1. Both the original lender and the borrower have to agree, since both are being affected. As a practical matter, lenders never negotiate with borrowers that are current, so it would most likely apply only to loans that are already delinquent (at least 1 payment late). Lenders could adapt on this one, but given their historical shortsightedness, it’s unlikely.
2. It sunsets at the earlier of the funding of the insurance on the $300 billion or some future date, I think I remember 5 years, though I may have imagined that.
3. FHA loan volume moves as does the market. With the repeal of Glass-Steagal in the 90’s and the related deregulation which lead to the expansion of mortgage lending to non-banks, along with the advent of mortgage backed securities, FHA insured lending all but disappeared in many markets. If this bill passes, they will be back in business. At least until they’re not anymore.
4. Appraisals will have to be brand spanken new, paid for by the borrower/lender and the appraisal will have to be done according to strict FHA guidelines, which are much more strict than traditional underwriting guidelines. (I know, its an oxymoron to call recent customs in the lending industry “guidelines”. The were more like suggestions. The FHA does not operate that way.)
5. FHA geographical lending limits will apply.

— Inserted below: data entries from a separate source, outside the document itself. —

-- ==== Sys2Proof/Machine/Replay.lean ====
section
/-!
DEFINITION. Recovery: the search for the lay head, siding replay (R92, R93, R181, R182, R484), the tables from the
checkpoint journal (R52, R129) and the headers of spare areas (R174).
-/
namespace Sys2Proof.Machine

/-! ## The head of a ring of frames (R92, R128) -/

/-- A ring of frames that is laid in order, over and over: a siding, or a journal area. `listed` gives the least index from one on that
can decode; `pass` is none where the frame does not decode, and `some none` where it is unused. -/
structure Ring where
  size : Nat
  base : Nat
  tries : Nat
  listed : Nat → Option Nat
  pass : Nat → Option (Option Nat)

/-- A probe: a frame that does not decode moves it to the next index (R92 step 2). -/
def Ring.next (r : Ring) : Nat → Nat → Nat → Option Nat
  | 0, _, _ => none
  | k + 1, i, hi =>
    match r.listed i with
    | some j => if j < hi then (if (r.pass j).isSome then some j else r.next k (j + 1) hi) else none
    | none => none

/-- The binary search for the boundary h of pass p (R92 step 2). -/
def Ring.search (r : Ring) (p : Nat) : Nat → Nat → Nat → Nat
  | 0, lo, _ => lo
  | k + 1, lo, hi =>
    if hi ≤ lo then lo
    else
      let m := (lo + hi) / 2
      match r.next r.tries m hi with
      | some j => if r.pass j = some (some p) then r.search p k (j + 1) hi else r.search p k lo m
      | none => r.search p k lo m

/-- The forward scan (R92 step 3): the position after the last valid one, ended by 64 positions that hold none. -/
def Ring.scan (r : Ring) : Nat → Nat → Nat → Nat → Nat
  | 0, _, head, _ => head
  | k + 1, pos, head, gap =>
    if 64 ≤ gap then head
    else if r.pass (pos % r.size) = some (some (pos / r.size % 2 ^ 24)) then r.scan k (pos + 1) (pos + 1) 0
    else r.scan k (pos + 1) head (gap + 1)

/-- The head of a ring; none where no frame of it holds an entry. The last pass P is that of the first entry from index 0 on (log
entry 33); `cands` are the indices that may hold one, in order. -/
def Ring.head (r : Ring) (cands : List Nat) : Option Nat :=
  match cands.findSome? fun i => (r.pass i).join with
  | some p =>
    let pos := (r.base + p) * r.size + r.search p 64 0 r.size
    some (r.scan (r.size + 64) pos pos 0)
  | none => none

/-! ## The lay head (R92) -/

/-- A siding frame as it decodes: kind, pass, data and tag. -/
structure SidFrame where
  kind : Nat
  pass : Nat
  data : Line
  tag : Tag
  deriving DecidableEq, Repr

/-- The frame at an index of a siding (R140). -/
def State.sidAt (s : State) (d : Siding) (i : Nat) : Option SidFrame :=
  match s.peekSiding d.chan (d.base + i) with
  | .ok data t _ => some ⟨bits 95 94 t.toNat, bits 63 40 t.toNat, data, t⟩
  | .bad => none

/-- The pass of a siding frame that holds a line entry or a mark record. -/
def SidFrame.entryPass (f : SidFrame) : Option Nat := if f.kind = 1 ∨ f.kind = 2 then some f.pass else none

/-- The indices of a siding whose frames formation alone has not fixed, in order; index 0 holds the formation mark record (R76). -/
def State.sidIndices (s : State) (d : Siding) : List Nat :=
  let cells := ((s.carrier d.chan).cells.filter fun e => decide (d.base ≤ e.1 ∧ e.1 < d.base + d.size)).map fun e => e.1 - d.base
  sortBy (fun a b => decide (a < b)) (if 0 ∈ cells then cells else 0 :: cells)

/-- A siding as a ring. Passes count from 2^24, so that the passes before a wrap stay below it. -/
def State.sidRing (s : State) (d : Siding) : Ring :=
  { size := d.size, base := 2 ^ 24, tries := (s.sidIndices d).length + 1, listed := some, pass := fun i => (s.sidAt d i).map SidFrame.entryPass }

/-- The lay head of a siding; none where no frame of it decodes as a line entry or a mark record. -/
def State.layHead (s : State) (d : Siding) : Option Nat := (s.sidRing d).head (s.sidIndices d)

/-! ## Replay (R93) -/

/-- The position below a lay head at which an index lies. -/
def posBelow (size head i : Nat) : Nat :=
  if i < head % size then head / size * size + i else (head / size - 1) * size + i

/-- A position from the index and pass of a mark record, at or below a lay head (R75). -/
def posOfWord (size head w : Nat) : Nat :=
  let p := w / 2 ^ 30 % 2 ^ 24
  let hp := head / size
  (hp - (hp + 2 ^ 24 - p) % 2 ^ 24) * size + w % 2 ^ 30

/-- The frames of a siding that hold anything, with the positions they stand at below a lay head. -/
def State.sidItems (s : State) (d : Siding) (head : Nat) : List (Nat × SidFrame) :=
  sortBy (fun a b => decide (a.1 < b.1)) ((s.sidIndices d).filterMap fun i =>
    let pos := posBelow d.size head i
    match s.sidAt d i with
    | some f => if f.kind ≠ 0 ∧ f.pass = pos / d.size % 2 ^ 24 then some (pos, f) else none
    | none => none)

/-- A full lay that replay waits for: the line stands at its member's home or copies at once. -/
def State.storeMember (s : State) (n L : Nat) (data : Line) (tag : Tag) : State :=
  let put (s : State) (c h : Nat) : State :=
    let f := s.physFrame c h
    s.mediaStore c f { bytes := mixFrame (s.mixKeyOf c f) c f data tag, addr := f, bad := 0 }
  if s.useHome n L then (put s n (s.lineFrame n L)).wearLay n { who := some (n, L), own := true }
  else s.foldL (s.copiesOf n L) fun s c => put s c.chan (c.area * areaFrames + (s.rebuildSeg n L).2)

/-- A line that replay pinned is relayed, without a parity delta, and its slot becomes CLEAN (R93, R94): the oldest, those of a fenced
channel that the rebuild has not reached last, since only their stripes hold them. -/
def State.replayRelay (s : State) (k : Nat) : State :=
  let pins := (s.slice k).res.slots.filter fun y => y.noDelta && y.state == .pinned
  match (pins.find? fun y => s.useHome y.chan y.line || !(s.copiesOf y.chan y.line).isEmpty).or pins.head? with
  | none => s
  | some y =>
    let tag := homeTag y.line y.counter s.layEpoch 1 y.keyEpoch y.sealed y.poison
    (s.storeMember y.chan y.line y.data tag).relayDone y.chan y.line y.entry none true (valueOf y.data tag)

/-- Pins the newest entry of a line (R93). Where no slot is FREE, the oldest line that replay pinned is relayed first. -/
def State.replayPin (s : State) (n key : Nat) (f : SidFrame) : State :=
  let k := chanSlice n
  let L := bits 36 0 f.tag.toNat
  let s := (s.markStale (s.lineGroup n L) L []).dropSlot n L
  let s := if (s.slice k).res.pinCap ≤ (s.slice k).res.pinned + (s.slice k).res.clean then s.replayRelay k else s
  match (s.slice k).res.makeRoom with
  | some r =>
    let y : Slot := { chan := n, line := L, pool := (s.chanPool n).getD 0, dpa := (s.dpaOf n L).getD 0, mgmt := isMgmt L, state := .pinned,
                      data := f.data, counter := bits 87 64 f.tag.toNat, keyEpoch := bits 91 88 f.tag.toNat, sealed := bit 92 f.tag.toNat,
                      poison := bit 93 f.tag.toNat, entry := some key, laid := true, noDelta := true, stamp := r.stamp + 1 }
    s.updRes k fun _ => { r with slots := r.slots ++ [y], stamp := r.stamp + 1 }
  | none => s

/-- A slot can be had for every line that replay of a slice pins (R79): not all are PINNED by lines that replay did not pin. -/
def State.replayRoom (s : State) (k : Nat) : Bool :=
  let r := (s.slice k).res
  decide ((r.slots.filter fun y => y.isPinned && !(y.noDelta && y.state == .pinned)).length < r.pinCap)

/-- Replay of one siding with a known lay head. `off` is added to positions to make keys. -/
def State.replaySiding (s : State) (n off : Nat) (d : Siding) (head : Nat) : State :=
  let items := s.sidItems d head
  let recd := (items.filter fun x => x.2.kind == 2).getLast?
  let first := (2 ^ 24 + 1) * d.size + (if off = 0 then 1 else 0)
  let m := match recd with
    | some (_, f) => posOfWord d.size head (f.data.toNat % 2 ^ 64)
    | none => max (head - d.size) (if head / d.size % 2 ^ 24 = 1 then first else 0)
  let lines := items.filter fun x => x.2.kind == 1 && decide (m ≤ x.1)
  let newest := lines.filter fun x => !(lines.any fun y => decide (x.1 < y.1) && bits 36 0 y.2.tag.toNat == bits 36 0 x.2.tag.toNat)
  let win := newest.map fun (x : Nat × SidFrame) =>
    ({ pos := x.1, line := bits 36 0 x.2.tag.toNat, data := x.2.data, counter := bits 87 64 x.2.tag.toNat, keyEpoch := bits 91 88 x.2.tag.toNat,
       sealed := bit 92 x.2.tag.toNat, poison := bit 93 x.2.tag.toNat, state := .confirmed } : Entry)
  let s := s.updSidingOf n off fun d =>
    { d with head, mark := m, win, queue := [], inflight := 0, heads := [], recPos := (recd.map (·.1)).getD 0, recMark := m,
             reLayMark := recd.isSome && off != 0, reLayPending := false, markWait := false, replayed := true }
  let s := s.noteKnown n (newest.map fun x => bits 36 0 x.2.tag.toNat)
  s.foldL newest fun s x => s.replayPin n (off + x.1) x.2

6. Unless there has been a modification to the bill since I read it last, no. Borrowers who knowingly presented false loan applications on the loan being renegotiated will not be eligible. How strictly the FHA enforces this clause may well be regulated by the demand for the FHA insurance. Lower demand may dictate more lax interpretation. Higher demand would lead to more strict interpretation. At its most strict, the FHA could deem that any exaggeration on a signed loan app qualifies as “knowingly”. I suspect this clause will greatly diminish any expected benefits of the bill.